EXERCISE MATERIALS START
-- ==== Sys2Proof/Machine/System.lean ====
section
/-! DEFINITION. Scalar moves, system registers, identity, time, sticky flags and sleep: major 25 (R123 to R130, R146, R147, R373). -/

namespace Sys2Proof.Machine

/-- smov.rd (R123). -/
def execSmovRd (o : OpSm) (s : State) : Host.Outcome State Fault Refusal :=
  run (.smovRd o) (fun sh v =>
    let r := sreg v.g o.i.toNat
    if o.u then .go [⟨v.slot, none, [.ws o.x.toNat r.val r.pen], [], none, false⟩]
    else eachThread sh (fun _ _ _ => .go [.wv o.x.toNat r.val r.pen] []) v) s
/-- smov.wr (R124). -/
def execSmovWr (o : OpSw) (s : State) : Host.Outcome State Fault Refusal :=
  run (.smovWr o) (fun sh v =>
    let x := readSrcU v.g sh.lit ⟨o.x.toNat, 1, true, false⟩
    .go [⟨v.slot, none, [.ws o.i.toNat (BitVec.ofNat 32 x.val) x.pen], [], none, false⟩]) s
/-- smov.v: from the lowest present thread (R125). -/
def execSmovV (o : OpSw) (s : State) : Host.Outcome State Fault Refusal :=
  run (.smovV o) (fun sh v =>
    let low := v.present.headD 0
    let src : Src := ⟨o.x.toNat, 1, false, false⟩
    match readTrap sh v [(low, src)] with
    | some t => .go [⟨v.slot, none, [], [], some t, false⟩]
    | none =>
      let x := readIn sh v low src
      .go [⟨v.slot, none, [.ws o.i.toNat (BitVec.ofNat 32 x.val) (x.pen || presentPen v)], [], none, false⟩]) s

/-- The team of a view's group. -/
def View.team (v : View) : Team :=
  (teamAt v.s v.g.team).getD { lseq := 0, idx := 0, core := 0, cluster := 0, rank := 0, slots := [], flk := [], checked := 0, ended := false, endCyc := [],
                               bitSet := false, role := .plain, mate := 0, log := [], place := 0 }

/-- gstat (R127). -/
def gstat (t : Thread) : Word := BitVec.ofNat 32 (bit t.rpv + 2 * bit t.rf + 4 * bit t.cg + 8 * bit t.rpl)
/-- The core and group of a mirror pair's other member, for a group of one (R387). -/
def partner (s : State) (g : Group) : Option (Nat × Group) :=
  match teamAt s g.team with
  | none => none
  | some t => if t.role == .plain then none
    else (teamAt s t.mate).bind fun m => (lfind (fun (h : Group) => h.gnum == g.gnum) (groupsOf s t.mate)).map fun h => (m.core, h)

/-- The trap time registers of a thread, which a mirror reads as its primary's at that moment (R373, R388; log entry 62). -/
def trapTime (v : View) (i : Nat) (t : Thread) : Dword :=
  match v.team.role, partner v.s v.g with
  | .mirror, some (_, p) => (threadAt p i).trap.ts
  | _, _ => t.trap.ts

/-- A group-scope system register (R127, R373); a mirror reads its primary's core (R388). -/
def sysGroup (v : View) (n : Nat) : Word :=
  match n with
  | 1 => BitVec.ofNat 32 v.g.gnum
  | 2 => BitVec.ofNat 32 v.team.idx
  | 3 => BitVec.ofNat 32 v.team.rank
  | 4 => BitVec.ofNat 32 (match v.team.role, teamAt v.s v.team.mate with
      | .mirror, some p => p.core
      | _, _ => v.k)
  | 5 => BitVec.ofNat 32 v.g.lseq
  | 6 => BitVec.ofNat 32 v.h.teams
  | 0x10 => v.g.lvs
  | 0x11 => BitVec.ofNat 32 v.g.win
  | 0x12 => BitVec.ofNat 32 v.h.sregs
  | 0x40 => BitVec.ofNat 32 v.h.handler
  | n => BitVec.ofNat 32 (lget 0 v.h.wlim (n - 0x18))
/-- A thread-scope system register (R127, R373); a mirror reads its primary's trap time (R388). -/
def sysThread (v : View) (i : Nat) (t : Thread) (n : Nat) : Word :=
  match n with
  | 8 => t.lnk
  | 9 => t.rpc
  | 0xA => gstat t
  | 0xB => BitVec.ofNat 32 t.loops.length
  | 0x41 => t.trap.cause
  | 0x42 => t.trap.pc
  | 0x43 => t.trap.stat
  | 0x44 => t.trap.addr.truncate 32
  | 0x45 => (t.trap.addr >>> 32).truncate 32
  | 0x46 => (trapTime v i t).truncate 32
  | 0x47 => (trapTime v i t >>> 32).truncate 32
  | 0x48 => t.trap.lnk
  | _ => t.trap.gst

/-- PRIV in every present thread (R50, R126). -/
def privPlan (v : View) : Plan := .go [⟨v.slot, none, [], [], some (trapAt v cPRIV), false⟩]

/-- sysr (R126, R127); a control core reads the registers of its die (R421). -/
def execSysr (o : OpSys) (s : State) : Host.Outcome State Fault Refusal :=
  run (.sysr o) (fun sh v =>
    let n := o.n.toNat
    match sysScope n with
    | 3 => if isControl v.k then eachThread sh (fun _ _ _ => .go [.wv o.x.toNat (readRegister v.s (dieOf v.k) n) false] []) v else privPlan v
    | 1 => eachThread sh (fun v i t => .go [.wv o.x.toNat (sysThread v i t n) false] []) v
    | _ =>
      if o.u then .go [⟨v.slot, none, [.ws o.x.toNat (sysGroup v n) false], [], none, false⟩]
      else eachThread sh (fun _ _ _ => .go [.wv o.x.toNat (sysGroup v n) false] []) v) s
/-- sysw in one thread: LNK, or RES of tstat, which only a thread in a handler may write (R126, R373). -/
def syswThread (sh : Shape) (n : Nat) (v : View) (i : Nat) (t : Thread) : TPlan :=
  let src := sh.srcs.headD ⟨124, 1, false, false⟩
  let x := readSrc v.g i t sh.lit .s src
  if n = 0x43 && !inHandler t then .trap (trapAt v cILLEGAL)
  else if deadTraps v.g && srcDead t src then .trap (trapAt v cDEAD)
  else certainly v i t x.pen (.go [if n = 8 then .setLnk (BitVec.ofNat 32 x.val) else .setRes (BitVec.ofNat 32 x.val)] [])
/-- sysw (R126); a control core's write of a register of its die is a REGISTER_WRITE, PREQ_GO or DSPLIT_WRITE (R421). -/
def execSysw (o : OpSys) (s : State) : Host.Outcome State Fault Refusal :=
  run (.sysw o) (fun sh v =>
    let n := o.n.toNat
    match sysScope n with
    | 3 => if isControl v.k then eachThread sh (fun v i t =>
        .go [] [.register n (readSrc v.g i t sh.lit .s (sh.srcs.headD ⟨124, 1, false, false⟩)).val]) v else privPlan v
    | 1 => eachThread { sh with srcs := [] } (syswThread sh n) v
    | _ =>
      let x := readSrcU v.g sh.lit (sh.srcs.headD ⟨0, 1, false, false⟩)
      uniformly v x.pen (.go [.setLvs (BitVec.ofNat 32 (x.val % 2))] [])) s

/-- A 64-bit value in a pair of v registers, or of s registers with U = 1. -/
def pairPlan (sh : Shape) (u : Bool) (d val : Nat) (v : View) : Plan :=
  let lo : Word := BitVec.ofNat 32 val
  let hi : Word := BitVec.ofNat 32 (val / 2 ^ 32)
  if u then .go [⟨v.slot, none, [.ws d lo false, .ws (d + 1) hi false], [], none, false⟩]
  else eachThread sh (fun _ _ _ => .go [.wv d lo false, .wv (d + 1) hi false] []) v
/-- tsr (R129). The manual allows the timestamps of different dies to differ by up to 2 ns from the device-wide count (R3, R129); the model gives every die one and the same timestamp (log entry 59). -/
def execTsr (o : OpUx) (s : State) : Host.Outcome State Fault Refusal := run (.tsr o) (fun sh v => pairPlan sh o.u o.x.toNat v.s.now v) s
/-- cyc (R129). -/
def execCyc (o : OpUx) (s : State) : Host.Outcome State Fault Refusal :=
  run (.cyc o) (fun sh v => pairPlan sh o.u o.x.toNat (tcAt v.s (tcOf v.k)).cyc v) s

/-- fflg (R147). -/
def execFflg (o : OpX) (s : State) : Host.Outcome State Fault Refusal :=
  run (.fflg o) (fun sh => eachThread sh fun _ _ t => .go [.wv o.x.toNat (t.flg.zeroExtend 32) t.fpen] []) s
/-- fclr (R147). -/
def execFclr (o : OpFc) (s : State) : Host.Outcome State Fault Refusal :=
  run (.fclr o) (fun sh => eachThread sh fun _ _ _ => .go [.clearFlags o.f] []) s

/-- slp (R130): each thread sleeps until its own time, and the bundle parks while one does. -/
def execSlp (o : OpX) (s : State) : Host.Outcome State Fault Refusal :=
  run (.slp o) (fun sh => eachThread sh fun v i t =>
    let x := readSrc v.g i t o.lit .s ⟨o.x.toNat, 1, true, false⟩
    if x.val = 0 then .go [] [] else .go [.sleep (some (v.s.now + x.val))] [.park .slp]) s

/-- The coordinate that idr chooses, for thread i (R128, R344). -/
def idrValue (v : View) (sel i : Nat) : Nat :=
  let h := v.h
  let l := 32 * v.g.gnum + i
  match sel with
  | 0 => v.team.idx % h.gx
  | 1 => v.team.idx / h.gx % h.gy
  | 2 => v.team.idx / (h.gx * h.gy)
  | 3 => l % h.tx
  | 4 => l / h.tx % h.ty
  | 5 => l / (h.tx * h.ty)
  | 6 => v.team.rank % h.clw
  | _ => v.team.rank / h.clw
/-- idr (R128). -/
def execIdr (o : OpIdr) (s : State) : Host.Outcome State Fault Refusal :=
  run (.idr o) (fun sh v =>
    if o.u then .go [⟨v.slot, none, [.ws o.x.toNat (BitVec.ofNat 32 (idrValue v o.s.toNat 0)) false], [], none, false⟩]
    else eachThread sh (fun v i _ => .go [.wv o.x.toNat (BitVec.ofNat 32 (idrValue v o.s.toNat i)) false] []) v) s

end Sys2Proof.Machine
end

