-- ==== Sys2Proof/Machine/Barriers.lean ====
section
/-! DEFINITION. Barriers of a team, a cluster and a co-resident grid (R204 to R208). -/

namespace Sys2Proof.Machine

/-- A thread plan whose hold parks its bundle: a wait at a barrier (R175). -/
def TPlan.parks : TPlan → TPlan
  | .hold w _ as => .hold w true as
  | p => p

/-- The scope of a barrier's ordering: .tm, .cl or .dv (R207). -/
def barrierScope : Nat → Nat
  | 0 => 2
  | 1 => 4
  | _ => 6

/-- The arrival of a thread (R206): a second one waits for the phase before; every guess resolves; the release comes first. -/
def arriveThread (kind n : Nat) (v : View) (i : Nat) (t : Thread) : TPlan :=
  if arrived t kind n then .hold (.arrive kind n) true []
  else (certainly v i t true (released v i t (barrierScope kind) true (.go [.clearRpv, .arrive kind n] []))).parks

/-- An arrival of the present threads, with the check of the phase; wait says that the bundle then parks until the phase completes, unless its arrival has completed it (R279). -/
def arrivePlan (kind n : Nat) (wait : Bool) (sh : Shape) (v : View) : Plan :=
  (eachThread sh (arriveThread kind n) v).also
    ⟨v.slot, none, [], .barrier kind n :: (if wait then [.park (.barrier kind n)] else []), none, false⟩

/-- The wait of the present threads for the phases in which they have arrived, and the acquire (R206). -/
def waitPlan (kind n : Nat) (sh : Shape) (v : View) : Plan :=
  eachThread sh (fun v i t =>
    (certainly v i t false
      (if arrived t kind n then .hold (.arrive kind n) true [] else acquired v i (barrierScope kind) true (.go [] []))).parks) v

/-- bar.tm (R204, R206). -/
def execBarTm (o : OpBar) (s : State) : Host.Outcome State Fault Refusal := run (.barTm o) (arrivePlan 0 o.n.toNat true) s
/-- bar.cl (R204, R206). -/
def execBarCl (o : OpBar) (s : State) : Host.Outcome State Fault Refusal := run (.barCl o) (arrivePlan 1 o.n.toNat true) s
/-- bar.gd: ILLEGAL in a launch that is not co-resident (R204). -/
def execBarGd (o : OpK) (s : State) : Host.Outcome State Fault Refusal :=
  run (.barGd o) (fun sh v =>
    if v.h.cor then arrivePlan 2 0 true sh v else .go [⟨v.slot, none, [], [], some (trapAt v cILLEGAL), false⟩]) s
/-- bararr.tm (R204, R206). -/
def execBararrTm (o : OpBar) (s : State) : Host.Outcome State Fault Refusal := run (.bararrTm o) (arrivePlan 0 o.n.toNat false) s
/-- bararr.cl (R204, R206). -/
def execBararrCl (o : OpBar) (s : State) : Host.Outcome State Fault Refusal := run (.bararrCl o) (arrivePlan 1 o.n.toNat false) s
/-- barwt.tm (R204, R206). -/
def execBarwtTm (o : OpBar) (s : State) : Host.Outcome State Fault Refusal := run (.barwtTm o) (waitPlan 0 o.n.toNat) s
/-- barwt.cl (R204, R206). -/
def execBarwtCl (o : OpBar) (s : State) : Host.Outcome State Fault Refusal := run (.barwtCl o) (waitPlan 1 o.n.toNat) s

end Sys2Proof.Machine
end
EXERCISE MATERIALS END
• TASK DESCRIPTION: Respond with one number only: how many lines of the data contain "gstat".

• YOUR RESPONSE: 3